Evidence indicated that the first vaccine cycle induced anti-receptor-binding domain (RBD) and neutralising antibodies and a specific T-cell response in the majority of ARD patients, although with a different grade depending on the immune suppressive therapy used [11,12,13].

Although the Omicron variant can escape the protection generated by the two doses of COVID-19 vaccines based on vector or mRNA technology, a three-dose mRNA vaccination was shown to increase immunity against this variant and to reduce the incidence and severity of breakthrough infections (BI) in the general population [14,15,16,17,18]; however, this evidence in ARD patients is scarce. Furthermore, most of the studies are focused on immunogenicity data as a surrogate for protection, but no clear association between humoral or T cell immunity induced by vaccination and the risk of BI and complications has been described so far [19,20,21]. These immune markers would be relevant in finding correlates of protection, especially for vulnerable populations such as ARDs under immunosuppressive treatments.

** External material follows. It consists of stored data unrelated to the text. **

/-- Translate a range for an access; device memory traps with MEM_ATTR (R96). -/
def Chip.vRange (c : Chip) (x : Nat) (a : XAcc) (va n : Nat) : Except VStop (List VPiece) :=
  (vParts 64 va n).foldl (fun (r : Except VStop (List VPiece)) p =>
    match r with
    | .error e => .error e
    | .ok l =>
      match c.translate x p.1 a (c.cxSecure x) with
      | .trap t => .error (.trap t p.1)
      | .walk => .error (.walk p.1)
      | .ok pa yrw => if isDevice pa then .error (.trap trMemAttr p.1) else .ok (l ++ [⟨p.1, pa, p.2, yrw⟩])) (.ok [])

/-- What a failed range does. -/
def Chip.vFail (c : Chip) (x : Nat) (e : VStop) : Chip :=
  match e with
  | .walk va => c.walkStart x va (c.cxSecure x)
  | .trap t va => c.raise x t va 0 slotM0

/-- Read the pieces of a range: none while lines are awaited; the value and the address of the first poisoned piece. -/
def Chip.vRead (c : Chip) (x : Nat) (kind : AKind) (l : List VPiece) : Option (Nat × Option Nat) × Chip :=
  match c.serialLines x kind (c.cxSecure x) (l.map (fun p => (p.pa / 64, p.yrw))) with
  | (none, c) => (none, c)
  | (some got, c) =>
    let r := l.foldl (fun (a : Nat × Nat × Option Nat) p =>
      let b := gotBytes got p.pa p.len
      (a.1 + b.1 <<< (8 * a.2.1), a.2.1 + p.len, if a.2.2.isNone && b.2 then some p.va else a.2.2)) (0, 0, none)
    (some (r.1, r.2.2), c)

/-- Put the pieces of a write into the store queue. -/
def Chip.vWrite (c : Chip) (x : Nat) (kind : AKind) (l : List VPiece) (v : Nat) : Chip :=
  (l.foldl (fun (a : Nat × Chip) p => (a.1 + p.len, a.2.pushStore x p.pa p.len (bits v (8 * a.1) (8 * p.len)) kind p.yrw)) (0, c)).2

/-! ### Strings -/

/-- What the chunk that starts now reads and writes: lengths and addresses (R109). -/
structure Chunk where
  k : Nat
  rd1 : Option Nat
  rd2 : Option Nat
  wr : Option Nat
  deriving DecidableEq, Repr

def Opn.chunk (o : Opn) (g : Nat → Nat) : Chunk :=
  let a := g o.rd
  let n := g o.rb
  let fwd := Nat.min n (256 - a % 256)
  if o.min = 1 then
    (if movsBack a (g o.ra) n then
      let e := (a + n) % 256
      let k := Nat.min n (if e = 0 then 256 else e)
      ⟨k, some ((g o.ra + n - k) % m64), none, some ((a + n - k) % m64)⟩
     else ⟨fwd, some (g o.ra), none, some a⟩)
  else if o.min = 2 then ⟨fwd, none, none, some a⟩
  else if o.min = 3 then ⟨fwd, some a, some (g o.ra), none⟩
  else ⟨fwd, some a, none, none⟩

/-- The FILLS bytes of a chunk (R109). -/
def fillBytes (gp a k : Nat) : Nat := ofBytes ((List.range k).map (fun i => bits gp (8 * ((a + i) % 8)) 8))

/-- The first of k byte positions that a test picks. -/
def firstByte (k : Nat) (p : Nat → Bool) : Option Nat := (List.range k).find? p
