/-- The sender's counts for a flit. -/
def Chip.spkSent (c : Chip) (up : Bool) (d : Nat) (l : List Msg) : Chip :=
  let ev := fun (c : Chip) (e n : Nat) (k : EvKey) => if up then c.evSpk d e n k else c.evHub (ugSpk d) e n k
  let c := ev c 0x50 1 evNone
  let c := if l.isEmpty then ev c 0x51 1 evNone else c
  l.foldl (fun c m =>
    let c := ev c 0x53 m.slotsOfData (evOf m.tenant m.secure)
    if up then c.nrgEv (domDie d) 5 (c.keyOf m.agent m.tenant) 1 else c.nrgEv domSpk 23 (c.keyOf m.agent m.tenant) 1) c

/-- The receiver takes a flit's messages into its buffers, and the credits it brings (R257). -/
def Chip.spkDeliver (c : Chip) (up : Bool) (d : Nat) (l : List Msg) (crd : List Nat) : Chip :=
  let c := if up then
      { c with coh := { c.coh with hubIn := c.coh.hubIn ++ l.map (fun (m : Msg) => { m with arrived := c.time, buf := some (6 + d) }) } }
    else { c with coh := { c.coh with dieIn := c.coh.dieIn ++ l.map (fun (m : Msg) => (d, { m with buf := some (18 + d) })) } }
  c.spkMod d (fun s => if up then { s with crDn := addCr s.crDn crd } else { s with crUp := addCr s.crUp crd })

/-- The receiver of a direction takes the next flit: `gap` says that it is not the next one sent, `errs` which of its symbols
were changed on the way. -/
def Chip.spokeFlit (c : Chip) (d : Nat) (up gap : Bool) (errs : List (Nat × Nat)) : Chip :=
  let s := c.spkOf d
  let moving := c.spkState d == spkUpSt
  if !moving && !(c.spkState d == spkQuiesce && s.width == 1) then c
  else
    let q := if up then s.up else s.dn
    let k := if moving then packFlit q (if up then s.crUp else s.crDn) else ⟨[], q, 0, 0, if up then s.crUp else s.crDn, []⟩
    let seq := ((if up then s.seqUp else s.seqDn) + b2n gap) % 256
    let ret := if up then s.retDn else s.retUp
    let ctl := spkControl (if up then s.repDn else s.repUp) (c.spkState d == spkQuiesce) ret seq
    let c := c.spkSent up d k.take
    let c := c.spkMod d (fun s =>
      if up then { s with up := k.rest, crUp := k.cr, retDn := crdLeft s.retDn, seqUp := (seq + 1) % 256 }
      else { s with dn := k.rest, crDn := k.cr, retUp := crdLeft s.retUp, seqDn := (seq + 1) % 256 })
    let c := c.spkRepairSwitch up d seq
    let due := ((if up then s.expUp else s.expDn) + 1) % 256
    let take := fun (c : Chip) (seq : Nat) (l : List Msg) (crd : List Nat) =>
      if seq != due then (if up then c else c.put (Reg.SPKD_STATUS.FENCE_CAUSE d) 3).spkLose d 3 fzLost
      else (c.spkMod d (fun s => if up then { s with expUp := seq } else { s with expDn := seq })).spkDeliver up d l crd
    match flitDecode (framePayload ctl k.take) errs with
    | .bad => (if up then c else c.put (Reg.SPKD_STATUS.FENCE_CAUSE d) 2).spkLose d 2 fzLost
    | .good fx => (take c seq k.take (ret.map (Nat.min · 255))).spkCorrected up d fx
    | .wrong fx p => (take c (bits p 64 8) (readPayload p) (crdOf p 24)).spkCorrected up d fx

def execSpokeFlitReceive (d : Fin 12) (up gap : Bool) (errs : List (Nat × Nat)) (s : State) : Host.Outcome State Fault Refusal :=
  s.run (fun c => c.spokeFlit d.val up gap errs)

/-- A die end that has received no valid flit for 1 µs stops its cores (R260); while the width changes there are none. -/
def Chip.dieSilence (c : Chip) (d : Nat) : Chip :=
  if c.spkState d = spkUpSt || c.spkState d = spkFenced then c.spkMod d (fun s => { s with silent := true }) else c

def execDieEndSilence (d : Fin 12) (s : State) : Host.Outcome State Fault Refusal := s.run (fun c => c.dieSilence d.val)

/-- A step of the width change is ready (R262). -/
def Chip.widthStep (c : Chip) (d : Nat) : Chip :=
  if c.spkState d != spkQuiesce then c
  else
    let w := (c.spkOf d).width
    if w < 3 then c.spkMod d (fun s => { s with width := w + 1 })
    else
      let c := (c.spkEnter d spkUpSt).spkMod d (fun s => { s with width := 0, half := true })
      (((c.put (Reg.SPK_STATUS.HALF d) 1).put (Reg.SPKD_STATUS.HALF d) 1).spkLogIrq d 1).spkAudit d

Therefore, this study aimed to evaluate the incidence and severity of SARS-CoV-2 BI in COVID-19-free rheumatoid arthritis (RA) patients after the booster dose vaccination in comparison with a large control group of COVID-19-free healthcare workers (HCWs). We also evaluated clinical and demographic characteristics associated with BI and specific B and T cell immunity induced by vaccines.

2. Materials and Methods

2.1. Study Population and Design

This is a prospective, real-life, multicentre study. Patients with an RA diagnosis according to the 2010 criteria of the European League Against Rheumatism/American College of Rheumatology (EULAR/ACR) [22], under immunosuppressive treatment, were consecutively enrolled at S. Andrea University Hospital (Rome), AO San Camillo Forlanini (Rome), Policlinico Umberto I University Hospital (Rome), Policlinico Tor Vergata University Hospital (Rome) and S. Giovanni di Dio Hospital (Florence). Healthcare workers (HCWs) were recruited at the National Institute for Infectious Diseases (INMI) Lazzaro Spallanzani-Istituto di Ricovero e Cura a Carattere Scientifico (IRCCS). Some subjects were included in our previous studies [23,24]. The protocol was approved by the Lazzaro Spallanzani-IRCCS Ethical Committee (Approval number 297/2021, 318/2021 and 452/2021), and written informed consent was signed by all the patients and HCWs.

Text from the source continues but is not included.